#### Material for the task
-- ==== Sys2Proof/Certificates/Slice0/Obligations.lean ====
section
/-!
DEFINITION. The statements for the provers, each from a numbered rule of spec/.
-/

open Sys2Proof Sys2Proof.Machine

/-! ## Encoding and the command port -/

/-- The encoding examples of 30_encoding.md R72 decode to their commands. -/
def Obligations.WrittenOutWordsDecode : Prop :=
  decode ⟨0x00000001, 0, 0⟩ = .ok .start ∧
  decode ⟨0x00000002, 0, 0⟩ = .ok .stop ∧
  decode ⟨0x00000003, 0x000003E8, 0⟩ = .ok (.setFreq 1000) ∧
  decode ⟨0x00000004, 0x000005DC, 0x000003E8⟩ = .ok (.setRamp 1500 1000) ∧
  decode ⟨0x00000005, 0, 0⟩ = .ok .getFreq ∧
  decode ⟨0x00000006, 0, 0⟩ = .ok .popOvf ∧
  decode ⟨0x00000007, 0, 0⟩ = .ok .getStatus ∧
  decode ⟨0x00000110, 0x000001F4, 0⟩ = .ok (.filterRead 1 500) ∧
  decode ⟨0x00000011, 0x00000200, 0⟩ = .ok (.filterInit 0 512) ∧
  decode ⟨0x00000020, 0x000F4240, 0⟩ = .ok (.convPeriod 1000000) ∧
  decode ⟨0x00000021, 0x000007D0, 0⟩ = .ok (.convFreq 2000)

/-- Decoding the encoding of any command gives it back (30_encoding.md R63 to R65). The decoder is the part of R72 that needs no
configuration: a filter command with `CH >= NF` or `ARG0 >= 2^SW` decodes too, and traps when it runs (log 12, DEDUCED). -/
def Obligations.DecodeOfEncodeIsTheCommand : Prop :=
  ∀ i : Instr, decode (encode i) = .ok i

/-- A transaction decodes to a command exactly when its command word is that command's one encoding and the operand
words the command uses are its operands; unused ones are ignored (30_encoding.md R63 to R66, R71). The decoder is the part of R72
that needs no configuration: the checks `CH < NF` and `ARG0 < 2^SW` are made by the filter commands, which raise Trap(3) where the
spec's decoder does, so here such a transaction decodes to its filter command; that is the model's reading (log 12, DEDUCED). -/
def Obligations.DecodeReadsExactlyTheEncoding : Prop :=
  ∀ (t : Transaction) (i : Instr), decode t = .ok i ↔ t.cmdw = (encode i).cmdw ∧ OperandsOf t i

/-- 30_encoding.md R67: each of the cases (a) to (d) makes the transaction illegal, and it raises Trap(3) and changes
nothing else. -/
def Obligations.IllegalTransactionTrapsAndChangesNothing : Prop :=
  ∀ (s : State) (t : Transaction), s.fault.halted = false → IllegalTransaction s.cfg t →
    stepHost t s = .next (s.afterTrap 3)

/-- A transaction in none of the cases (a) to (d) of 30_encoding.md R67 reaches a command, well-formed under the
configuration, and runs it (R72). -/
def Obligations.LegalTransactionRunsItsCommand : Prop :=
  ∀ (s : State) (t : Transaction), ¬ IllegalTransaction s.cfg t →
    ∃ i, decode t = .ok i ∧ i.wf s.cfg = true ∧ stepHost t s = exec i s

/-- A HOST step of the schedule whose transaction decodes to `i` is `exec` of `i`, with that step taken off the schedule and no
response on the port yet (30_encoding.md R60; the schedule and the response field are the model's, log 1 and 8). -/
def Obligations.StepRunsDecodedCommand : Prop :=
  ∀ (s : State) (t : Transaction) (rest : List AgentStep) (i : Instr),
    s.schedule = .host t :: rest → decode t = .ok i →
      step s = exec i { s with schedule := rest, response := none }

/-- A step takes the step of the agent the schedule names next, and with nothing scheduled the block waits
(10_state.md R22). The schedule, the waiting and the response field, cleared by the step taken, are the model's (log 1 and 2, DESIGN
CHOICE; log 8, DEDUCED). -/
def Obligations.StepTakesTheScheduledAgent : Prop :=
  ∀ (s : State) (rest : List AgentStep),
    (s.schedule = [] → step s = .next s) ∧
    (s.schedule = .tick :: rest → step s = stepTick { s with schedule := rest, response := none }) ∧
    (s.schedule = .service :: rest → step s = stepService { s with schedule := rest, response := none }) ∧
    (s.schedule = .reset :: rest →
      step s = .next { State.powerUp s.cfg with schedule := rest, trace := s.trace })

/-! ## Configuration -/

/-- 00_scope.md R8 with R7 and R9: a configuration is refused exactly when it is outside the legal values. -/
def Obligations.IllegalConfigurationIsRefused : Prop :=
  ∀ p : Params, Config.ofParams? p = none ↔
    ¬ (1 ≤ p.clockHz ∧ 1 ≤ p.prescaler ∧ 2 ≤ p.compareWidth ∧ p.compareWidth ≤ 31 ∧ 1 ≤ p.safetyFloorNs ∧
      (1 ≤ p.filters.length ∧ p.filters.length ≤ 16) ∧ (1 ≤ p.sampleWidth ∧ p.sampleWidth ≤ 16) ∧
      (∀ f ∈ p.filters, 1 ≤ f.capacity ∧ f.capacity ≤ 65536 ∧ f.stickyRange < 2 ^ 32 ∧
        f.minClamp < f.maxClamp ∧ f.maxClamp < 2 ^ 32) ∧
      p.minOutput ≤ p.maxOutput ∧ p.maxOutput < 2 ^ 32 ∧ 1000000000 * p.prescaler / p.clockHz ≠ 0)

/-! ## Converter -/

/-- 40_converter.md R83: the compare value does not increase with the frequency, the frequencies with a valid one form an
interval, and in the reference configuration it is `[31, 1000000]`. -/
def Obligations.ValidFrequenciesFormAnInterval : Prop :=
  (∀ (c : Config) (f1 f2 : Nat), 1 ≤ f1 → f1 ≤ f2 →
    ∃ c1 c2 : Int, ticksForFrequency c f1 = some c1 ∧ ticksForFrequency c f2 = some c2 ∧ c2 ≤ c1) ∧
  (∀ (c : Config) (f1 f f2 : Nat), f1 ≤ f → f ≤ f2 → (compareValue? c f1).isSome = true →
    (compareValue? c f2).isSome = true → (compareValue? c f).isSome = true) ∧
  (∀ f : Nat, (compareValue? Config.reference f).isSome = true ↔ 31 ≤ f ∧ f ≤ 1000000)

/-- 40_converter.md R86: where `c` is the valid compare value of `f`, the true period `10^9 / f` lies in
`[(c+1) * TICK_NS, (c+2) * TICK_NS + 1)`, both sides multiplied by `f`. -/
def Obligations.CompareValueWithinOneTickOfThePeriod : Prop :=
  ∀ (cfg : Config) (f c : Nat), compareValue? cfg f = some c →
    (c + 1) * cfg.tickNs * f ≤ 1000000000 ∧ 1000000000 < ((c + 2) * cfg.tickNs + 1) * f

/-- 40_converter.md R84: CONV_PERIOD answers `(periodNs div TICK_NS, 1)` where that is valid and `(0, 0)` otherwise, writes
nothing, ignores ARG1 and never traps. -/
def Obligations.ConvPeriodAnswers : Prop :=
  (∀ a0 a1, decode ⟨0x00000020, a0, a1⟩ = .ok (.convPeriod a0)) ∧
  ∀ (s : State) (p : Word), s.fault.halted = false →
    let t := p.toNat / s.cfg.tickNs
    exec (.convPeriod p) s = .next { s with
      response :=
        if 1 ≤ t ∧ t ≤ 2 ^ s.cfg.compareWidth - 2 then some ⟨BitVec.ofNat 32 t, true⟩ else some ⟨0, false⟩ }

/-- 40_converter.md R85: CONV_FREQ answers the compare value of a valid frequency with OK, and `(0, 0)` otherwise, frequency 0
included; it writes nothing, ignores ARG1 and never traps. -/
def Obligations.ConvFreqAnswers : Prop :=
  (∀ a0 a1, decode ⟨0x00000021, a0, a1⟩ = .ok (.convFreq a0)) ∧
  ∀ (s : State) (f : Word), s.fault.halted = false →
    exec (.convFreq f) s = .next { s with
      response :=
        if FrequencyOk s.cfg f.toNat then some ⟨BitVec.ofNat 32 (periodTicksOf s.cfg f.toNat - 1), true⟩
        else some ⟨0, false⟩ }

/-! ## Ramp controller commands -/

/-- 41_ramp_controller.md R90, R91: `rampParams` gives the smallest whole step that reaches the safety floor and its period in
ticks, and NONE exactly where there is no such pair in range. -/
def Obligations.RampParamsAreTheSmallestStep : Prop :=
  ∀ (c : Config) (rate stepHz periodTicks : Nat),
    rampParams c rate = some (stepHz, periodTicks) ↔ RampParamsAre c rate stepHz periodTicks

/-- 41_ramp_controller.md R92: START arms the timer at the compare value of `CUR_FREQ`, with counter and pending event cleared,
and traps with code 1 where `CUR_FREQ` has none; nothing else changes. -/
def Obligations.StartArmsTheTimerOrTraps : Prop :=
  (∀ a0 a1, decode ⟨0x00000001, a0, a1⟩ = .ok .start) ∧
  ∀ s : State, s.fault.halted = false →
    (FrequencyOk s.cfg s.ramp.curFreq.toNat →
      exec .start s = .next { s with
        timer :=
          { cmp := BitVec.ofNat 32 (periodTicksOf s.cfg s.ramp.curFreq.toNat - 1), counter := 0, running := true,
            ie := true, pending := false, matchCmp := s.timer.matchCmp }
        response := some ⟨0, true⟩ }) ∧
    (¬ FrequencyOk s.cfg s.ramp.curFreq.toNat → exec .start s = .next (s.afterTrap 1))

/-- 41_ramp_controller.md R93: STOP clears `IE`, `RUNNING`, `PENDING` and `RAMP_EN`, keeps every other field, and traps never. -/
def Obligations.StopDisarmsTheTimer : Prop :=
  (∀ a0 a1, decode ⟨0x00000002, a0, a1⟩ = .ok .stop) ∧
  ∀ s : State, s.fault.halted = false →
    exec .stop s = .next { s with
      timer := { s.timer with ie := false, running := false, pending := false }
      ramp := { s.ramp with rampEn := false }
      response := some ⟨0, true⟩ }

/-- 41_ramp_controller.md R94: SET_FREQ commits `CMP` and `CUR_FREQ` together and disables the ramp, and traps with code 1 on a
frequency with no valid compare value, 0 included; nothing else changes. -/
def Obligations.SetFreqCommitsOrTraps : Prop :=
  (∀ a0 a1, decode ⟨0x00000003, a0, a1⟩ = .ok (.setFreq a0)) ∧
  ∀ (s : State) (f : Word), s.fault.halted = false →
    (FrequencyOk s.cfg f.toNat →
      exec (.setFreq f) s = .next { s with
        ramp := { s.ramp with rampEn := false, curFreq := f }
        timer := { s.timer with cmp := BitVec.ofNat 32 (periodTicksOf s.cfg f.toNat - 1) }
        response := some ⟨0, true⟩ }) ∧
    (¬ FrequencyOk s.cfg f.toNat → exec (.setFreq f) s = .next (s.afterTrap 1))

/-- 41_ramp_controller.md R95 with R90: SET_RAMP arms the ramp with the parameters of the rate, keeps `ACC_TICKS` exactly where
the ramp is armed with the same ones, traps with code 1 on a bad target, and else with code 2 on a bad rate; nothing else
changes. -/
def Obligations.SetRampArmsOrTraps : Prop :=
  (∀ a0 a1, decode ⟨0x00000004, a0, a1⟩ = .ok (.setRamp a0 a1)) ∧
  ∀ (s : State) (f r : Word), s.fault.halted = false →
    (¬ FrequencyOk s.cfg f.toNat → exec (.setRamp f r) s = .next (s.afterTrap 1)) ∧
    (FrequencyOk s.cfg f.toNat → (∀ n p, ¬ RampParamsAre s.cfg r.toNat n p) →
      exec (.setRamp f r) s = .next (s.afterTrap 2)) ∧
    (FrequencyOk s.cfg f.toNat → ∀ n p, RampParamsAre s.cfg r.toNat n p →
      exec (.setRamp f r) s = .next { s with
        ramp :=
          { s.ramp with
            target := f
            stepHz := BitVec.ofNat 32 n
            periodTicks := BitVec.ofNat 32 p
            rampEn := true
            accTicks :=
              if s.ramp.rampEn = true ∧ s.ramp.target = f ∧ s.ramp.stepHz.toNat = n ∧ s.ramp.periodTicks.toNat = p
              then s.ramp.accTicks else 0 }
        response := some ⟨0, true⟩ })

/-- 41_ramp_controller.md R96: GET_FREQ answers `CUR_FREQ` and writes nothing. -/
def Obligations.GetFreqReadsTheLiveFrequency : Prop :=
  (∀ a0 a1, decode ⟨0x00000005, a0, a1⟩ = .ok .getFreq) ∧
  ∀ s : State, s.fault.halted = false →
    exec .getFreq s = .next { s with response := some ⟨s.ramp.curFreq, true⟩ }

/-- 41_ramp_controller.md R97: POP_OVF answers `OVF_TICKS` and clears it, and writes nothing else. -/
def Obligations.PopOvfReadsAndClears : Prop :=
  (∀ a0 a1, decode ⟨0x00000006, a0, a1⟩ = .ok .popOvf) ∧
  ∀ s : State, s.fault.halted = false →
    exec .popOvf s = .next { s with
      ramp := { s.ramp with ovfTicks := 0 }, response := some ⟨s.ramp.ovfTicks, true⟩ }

#### Exercise details
Every line of the records that includes the word "prescaler" should be gathered.

#### Result of this exercise
    ¬ (1 ≤ p.clockHz ∧ 1 ≤ p.prescaler ∧ 2 ≤ p.compareWidth ∧ p.compareWidth ≤ 31 ∧ 1 ≤ p.safetyFloorNs ∧
      p.minOutput ≤ p.maxOutput ∧ p.maxOutput < 2 ^ 32 ∧ 1000000000 * p.prescaler / p.clockHz ≠ 0)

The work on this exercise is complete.